3 Menufunctie-instellingen
Aandachtspunten wanneer [Servo AF voor movies] is ingesteld op
[Inschakelen]
Opnameomstandigheden waarin moeilijk kan worden scherpgesteld
• Een snel bewegend onderwerp dat de camera nadert of van de
camera af beweegt.
• Een onderwerp dat zich op korte afstand van de camera beweegt.

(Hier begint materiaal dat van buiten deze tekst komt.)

-- ==== Sys2Proof/Machine/State.lean ====
section
/-! DEFINITION. The state of the machine: plain data, holding every piece of state the spec names, and its value after reset.
INVENTORY.md lists each field with its rule. -/

namespace Sys2Proof.Machine

open Sys2Proof

/-! ### What the events name -/

/-- An interior station by logical die and absolute coordinates (R8). -/
structure StId where
  die : Nat
  x : Nat
  y : Nat
  deriving DecidableEq, Repr

/-- Who keeps an overdue counter (R56). -/
inductive Holder
  | station (st : StId) | port (die i : Nat) | slice (die i : Nat)
  deriving DecidableEq, Repr

/-- Where a token stands: an input channel, a hop FIFO of a route, a memory request, the output queue of an address generator, a region's events that
wait for its monitor channel, or a normaliser or corner-turn node of a station. -/
inductive TokLoc
  | chan (st : StId) (c : Fin 8) (i : Nat) | hop (route hop i : Nat) | req (id : Nat) | agen (k i : Nat) | event (voy reg i : Nat) | node (st : StId) (i : Nat)
  deriving DecidableEq, Repr

/-- The arbiters of R54: row and column buses, die-link channel multiplexers, port request queues and slice queues. -/
inductive Arb
  | row (die y : Nat) | col (die x : Nat) | dieLink (die : Nat) (cw : Bool) | port (die i : Nat) | slice (die i : Nat)
  deriving DecidableEq, Repr

/-- Units with a ready bit (R29, R30). -/
inductive HwUnit
  | pilot (k : Nat) | arbiter | traverse (k : Nat) | die (d : Nat) | stack (d : Nat) (upper : Bool)
  | link (d : Nat) (ccw half : Bool) | helm (d : Nat)
  deriving DecidableEq, Repr

/-- A participant of a versioned space: a domain of a voyage, or the task sequencer of a die (R252). -/
inductive Participant
  | domain (voy : Nat) (n : BitVec 12) | sequencer (voy die : Nat)
  deriving DecidableEq, Repr

/-- A barrier entry (R287): voyage, scope, scope instance, id. -/
structure BarKey where
  voy : Nat
  scope : Scope
  inst : Nat
  id : BitVec 6
  deriving DecidableEq, Repr

/-- What a traverse-link flit holds beside its CRC: header fields and the 116 body bytes (R464). -/
structure Flit where
  typ : BitVec 4
  seq : BitVec 12
  key : BitVec 16
  ack : BitVec 12
  body : List Byte
  deriving DecidableEq, Repr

• Raadpleeg ook 'Opnameomstandigheden waarin moeilijk kan worden
scherpgesteld' op pagina 221.
Aangezien de lens is constant wordt bekrachtigd en accustroom wordt
verbruikt, wordt de mogelijke movie-opnametijd (pag. 246) ingekort.
Bij bepaalde lenzen kan het geluid van de scherpstellende lens in de
movie hoorbaar zijn. In dit geval kan het gebruik van de stereo-
richtmicrofoon DM-E1 (afzonderlijk verkrijgbaar) dit soort geluiden in de
movie verminderen. Ook zal door het gebruik van bepaalde USM-lenzen
(bijvoorbeeld de EF-S18-135mm f/3.5-5.6 IS USM) of bepaalde STM-
lenzen (bijvoorbeeld de EF-S18-55mm f/4-5.6 IS STM) het mechanische
geluid van de lens dat wordt opgenomen, worden verminderd.
Servo AF voor movies wordt gepauzeerd tijdens zoomen of vergrote
weergave.
Als een onderwerp tijdens een movie-opname de camera nadert of van
de camera af beweegt, of als u de camera horizontaal of verticaal
beweegt ('pannen'), kan het de vastgelegde movie kortstondig uitrekken
of krimpen (de beeldvergroting verandert).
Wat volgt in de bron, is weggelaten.